■ Task instructions ■
From the entries that follow, pick out all lines holding "straps".

Stored items
★ ★ ★ ★ ★

-- ==== Sys2Proof/Tests/Slice0.lean ====
section
/-!
SUPPORT. Tests on small states, the expected values taken from the worked examples of spec/ where they give them, and for
every statement with hypotheses a state that meets them.
-/

namespace Sys2Proof.Tests

open Sys2Proof Sys2Proof.Machine

/-! ### Small states -/

/-- A header of two used heads, 512 cells and bands of four tracks. -/
def hd : JobHeader :=
  { JobHeader.cleared with signature := 0x6E47B2D9, jobNumber := 31742, tracksPerBand := 4, headMask := 3, settleCount := 2,
                           pGrants := 2, sGrants := 4, locked := [0x40, 0x50] }

/-- Four free pages, all else as at reset, a job in a given state and phase. -/
def job (j : JobState) (ph : Phase) : State :=
  { State.reset with run := { Run.reset with header := hd, jobState := j, phase := ph }
                     store := { State.reset.store with freePages := [4, 5, 6, 7] } }

/-- The channels of all heads in one state. -/
def headsIn (x : HeadState) (s : State) : State :=
  { s with heads := Vector.replicate 4 { Channel.reset with state := x } }

/-- A line of head h for local track p. -/
def ln (h : Head) (p : Nat) : Line := ⟨h, p, 4 * h.val + p, false, 3, [0, 7, 9], 2⟩

/-- Heads 0 and 1 DOWN, each with its line for t in cut and taken. -/
def cutting : State :=
  { job .running .cut with
    heads := #v[{ Channel.reset with state := .down, queue := [ln 0 0], inCut := true, taken := true },
                { Channel.reset with state := .down, queue := [ln 1 0], inCut := true, taken := true }, Channel.reset,
                Channel.reset] }

/-- A frame at the head of a link's input buffer. -/
def fed (s : State) (l : Link) (f : InFrame) : State := s.setPort l { s.port l with input := [f] }

/-- A request at the head of a link's input buffer. -/
def asked (s : State) (l : Link) (c : ReqCode) (ops : List Word) : State := fed s l (requestFrame 7 c ops)

/-- The state after a command. -/
def after (c : Instr) (s : State) : State :=
  match exec c s with
  | .next t => t
  | _ => s

/-- The frames a command adds to a link's empty queue. -/
def sent (l : Link) (c : Instr) (s : State) : List OutFrame := ((after c s).port l).out

/-- Completion code and returned words of the last reply in a link's queue. -/
def replied (l : Link) (c : Instr) (s : State) : Option (CC × List Word) :=
  match (sent l c s).getLast? with
  | some (.reply r) => some (r.cc, r.returned)
  | _ => none

theorem fed_offers (s : State) (l : Link) (f : InFrame) (h : (s.port l).handling = .ready)
    (hu : (s.port l).unsentReplies < 2) : (fed s l f).offers l f [] := by
  refine ⟨?_, ?_, ?_⟩ <;> simp only [fed, port_setPort]
  · exact h
  · exact hu

/-! ### Layouts -/

/-- R154: the check word of the ROW of 11's worked example, computed apart from the model as CRC-32/MPEG-2. -/
theorem test_crc : crc [0x015A0004, 0x02000006, 9, 0x0A141E28, 0x323C0000] = 0x53AE97DA := by decide +kernel

/-- 11's worked example: the words of the ROW, and of its reply. -/
theorem test_row_words :
    (⟨.row, 0x5A, [0x02000006, 9, 0x0A141E28, 0x323C0000]⟩ : InFrame).words =
      [0x015A0004, 0x02000006, 9, 0x0A141E28, 0x323C0000, 0x53AE97DA] ∧
    (OutFrame.reply ⟨.row, 0x5A, 0, .accepted, [30000, 3, 10]⟩).words.dropLast =
      [0x815A0005, 0x01000000, 0, 0x7530, 3, 0xA] := by decide +kernel

/-- The tones of 11's worked example, the padding not read. -/
theorem test_row_tones : readTones 6 [0x0A141E28, 0x323C7F7F] = [10, 20, 30, 40, 50, 60] := by decide

/-- 1's worked example: the header words of its JOPEN, shift mode 3 stored 0, hold limit 192. -/
theorem test_header :
    let h := (JobHeader.ofWords [0x10, 0x6E47B2D9, 31742, 0x100004B1, 0x03030403, 0x01090202, 0x0204, 0x40, 0x50]).stored
    (h.cellsPerRev, h.tracksPerBand, h.headMask, h.shiftMode, h.settleCount, h.holdLimit) =
      (4096, 1201, 3, 0, 4, 192) ∧
    (h.declaredWindows, h.declaredSlots, h.pGrants, h.sGrants, h.locked) = (9, 2, 2, 4, [0x40, 0x50]) := by decide

/-- No term of the commands is ill formed: every operand's range is its type. -/
theorem test_every_command_is_well_formed (c : Instr) : c.wf = true := by cases c <;> rfl

/-- The table gives no bits, so no word spells a command. -/
theorem test_no_word_spells_a_command : decodeTableWord 8 0x10 = none := by decide

/-! ### The links -/

theorem test_frame_received :
    (after (.frameReceived .p [0x03070001, 0x16, 0x72192A88] .byEnd) State.reset).pLink.input =
      [requestFrame 7 .jquery []] := by decide +kernel

theorem test_frame_discarded :
    let t := after (.frameReceived .p [0x03070001, 0x16, 0x72192A89] .byEnd) State.reset
    (t.pLink.input, t.pLink.errors, t.event.status) = ([], 1, 0x40) := by decide +kernel

theorem test_frame_sent :
    let s := State.reset.setPort .s { Port.reset with out := [.reply (requestReply 1 .ident .accepted []),
                                                             .reply (requestReply 2 .ident .accepted [])] }
    (after (.frameSent .s .begun) s).sLink.sending = true ∧
      (after (.frameSent .s .ended) (after (.frameSent .s .begun) s)).sLink.out =
        [.reply (requestReply 2 .ident .accepted [])] := by decide

theorem test_unknown_request :
    sent .p (.unknownRequest .p) (fed State.reset .p ⟨.request, 3, [0x17F]⟩) =
      [.reply ⟨.request, 3, 0x17F, .unknown, []⟩] := by decide

theorem test_ident :
    replied .s (.ident .s) (asked State.reset .s .ident []) =
      some (.accepted, [0x0F310460, 0x03042010, 0x8000, 8]) := by decide

/-- 1's worked example: TLOAD on the S-link in RUNNING is refused by its zone before its lock. -/
theorem test_zone_before_lock :
    replied .s (.tload .s) (asked (job .running .slip) .s .tload []) = some (.zone, []) ∧
      replied .p (.tload .p) (asked (job .running .slip) .p .tload []) = some (.locked, []) := by decide

theorem test_dreset :
    replied .p (.dreset .p) (asked State.reset .p .dreset []) = some (.zone, []) ∧
      replied .s (.dreset .s) (asked (job .running .cut) .s .dreset []) = some (.accepted, []) ∧
      (after (.dreset .s) (asked (job .running .cut) .s .dreset [])).sLink.handling = .closing := by decide

/-! ### Resets -/

/-- A present head lifts, and one whose drive reports a fault is FAULTED; the straps are sampled. -/
theorem test_power_on_reset :
    let s := { cutting with pins := #v[{ Pins.low with hpres := true }, { Pins.low with hpres := true, hflt := true },
                                       { Pins.low with hpres := true }, Pins.low] }
    let t := after (.powerOnReset 1) s
    ((t.chan 0).state, (t.chan 1).state, (t.chan 2).state, t.event.status, t.straps, t.run) =
      (.lifting, .faulted, .absent, 0x200, 1, Run.reset) := by decide

theorem test_dreset_takes_effect :
    let s := { (cutting.setPort .s { Port.reset with handling := .closing }) with
      tables := { Tables.reset with trims := cutting.tables.trims.set 0 ⟨1120, -6, 900, 5⟩ } }
    let t := after .dresetTakesEffect s
    (t.run, t.trim 0, t.sLink) = (Run.reset, ⟨1120, -6, 900, 5⟩, Port.reset) := by decide

/-! ### The job -/

theorem test_jopen :
    let s := asked State.reset .p .jopen [0x6E47B2D9, 31742, 0x100004B1, 0x03030403, 0x01090202, 0x0204, 0x40, 0x50]
    (after (.jopen .p) s).run.jobState = .prepared ∧ replied .p (.jopen .p) s = some (.accepted, []) := by decide

theorem test_jopen_signature :
    replied .p (.jopen .p) (asked (job .done .idle) .p .jopen
      [0x6E47B2D8, 31742, 0x100004B1, 0x03030403, 0x01090202, 0x0204, 0x40, 0x50]) = some (.signature, []) := by decide

theorem test_jstart :
    let t := after (.jstart .s) (asked (headsIn .parked (job .prepared .idle)) .s .jstart [])
    (t.run.jobState, t.run.phase, (t.chan 0).state, (t.chan 2).state) = (.lowering, .settle, .lowering, .parked) := by
  decide

theorem test_jhold :
    (after (.jhold .s) (asked cutting .s .jhold [])).run.pendingHold = true ∧
      let t := after (.jhold .s) (asked (headsIn .down (job .lowering .settle)) .s .jhold [])
      (t.run.jobState, t.run.holdReason, (t.chan 1).state, t.event.status) = (.held, .request, .lifting, 2) := by decide

theorem test_jresume :
    replied .p (.jresume .p) (asked (headsIn .faulted (job .held .idle)) .p .jresume []) = some (.state, []) ∧
      (after (.jresume .p) (asked (headsIn .parked (job .held .idle)) .p .jresume [])).run.jobState = .lowering := by decide

/-- 2's worked example: the ABORT record has no faulting heads, DAMAGE and ABORTED are raised, the lines are counted. -/
theorem test_jabort :
    let t := after (.jabort .s) (asked cutting .s .jabort [])
    (t.run.jobState, t.run.damage, t.event.status, (t.chan 0).damagedLines, (t.chan 0).queue, (t.chan 0).state) =
      (.aborted, [⟨0, 3, .abort, 0⟩], 0x14, 1, [], .lifting) := by decide

theorem test_jclose :
    let t := after (.jclose .s) (asked (job .done .idle) .s .jclose [])
    (t.run.jobState, t.run.header) = (.none, JobHeader.cleared) := by decide

theorem test_jquery :
    replied .s (.jquery .s) (asked cutting .s .jquery []) =
      some (.accepted, [0x6E47B2D9, 31742, 0x02000004, 0x03000200, 2, 0x0204, 0x40, 0x50, 0x03000200, 0, 0, 0, 0, 0]) := by
  decide

/-! ### STORE -/

theorem test_sdef :
    ((after (.sdef .p) (asked (job .prepared .idle) .p .sdef [2, 0x02000006])).store.slot 2) =
      ⟨.opened, 512, 6, 2, 0, []⟩ ∧
    replied .p (.sdef .p) (asked (job .prepared .idle) .p .sdef [2, 0x02010006]) = some (.range, []) := by decide

/-- Slot 2 of width 6 with nine rows received, the last of them stored in page 9 for two uses. -/
def stocked : State :=
  let s := job .prepared .idle
  { s with store := s.store.setSlot 2 ⟨.opened, 6, 11, 1, 9, [⟨8, 2, [9]⟩]⟩
           place := s.place.set 0 ⟨0, 9, 0, 5, .image, 2, 0, 0, 0⟩ }

/-- The ROW of 11's worked example on slot 2. -/
def row9 : InFrame := ⟨.row, 0x5A, [0x02000006, 9, 0x0A141E28, 0x323C0000]⟩

theorem test_row :
    let t := after (.row .p) (fed stocked .p row9)
    t.store.freePages = [5, 6, 7] ∧
      (t.store.slot 2).directory = [⟨8, 2, [9]⟩, ⟨9, 1, [4]⟩] ∧
      (List.range 8).map (fun x => Memory.read t.store.memory (4 * 256 + x)) = [10, 20, 30, 40, 50, 60, 0, 0] ∧
      t.pLink.out = [.reply ⟨.row, 0x5A, 0, .accepted, [3, 1, 10]⟩] := by decide

theorem test_row_sequence :
    replied .p (.row .p) (fed stocked .p ⟨.row, 0x5A, [0x02000006, 10, 0x0A141E28, 0x323C0000]⟩) =
      some (.sequence, [4, 0, 9]) := by decide

theorem test_srel :
    let s := { stocked with place := clearedPlace }
    ((after (.srel .p) (asked s .p .srel [2])).store.freePages = [4, 5, 6, 7, 9]) ∧
      replied .p (.srel .p) (asked stocked .p .srel [2]) = some (.referenced, []) := by decide

theorem test_squery :
    (replied .s (.squery .s) (asked stocked .s .squery [])).map (fun x => (x.1, x.2.take 10)) =
      some (.accepted, [4, 0, 0, 0, 0, 0, 0, 0x01010006, 0x000B0009, 0x00010001]) := by decide

/-! ### PLACE -/

/-- 4's worked example after request b: heads 0 and 1 used, N 2,048, B 500, windows 0 and 1. -/
def layout : State :=
  let s := job .prepared .idle
  { s with
    run := { s.run with header := { hd with cellsPerRev := 2048, tracksPerBand := 500 } }
    store := (s.store.setSlot 0 ⟨.opened, 448, 200, 2, 0, []⟩).setSlot 1 ⟨.opened, 448, 200, 2, 0, []⟩
    place := (s.place.set 0 ⟨100, 299, 1800, 199, .image, 0, 0, 0, 3⟩).set 1 ⟨100, 299, 200, 647, .image, 1, 0, 0, 3⟩
    tables := { Tables.reset with
      tones := Tables.reset.tones.set 3 ⟨(List.range 256).map (4 * ·), true⟩
      patterns := Tables.reset.patterns.set 2 ⟨8, 8, List.replicate 16 0x2000, 100, true⟩ } }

★ ★ ★ ★ ★

■ Result ■
/-- A present head lifts, and one whose drive reports a fault is FAULTED; the straps are sampled. -/
    ((t.chan 0).state, (t.chan 1).state, (t.chan 2).state, t.event.status, t.straps, t.run) =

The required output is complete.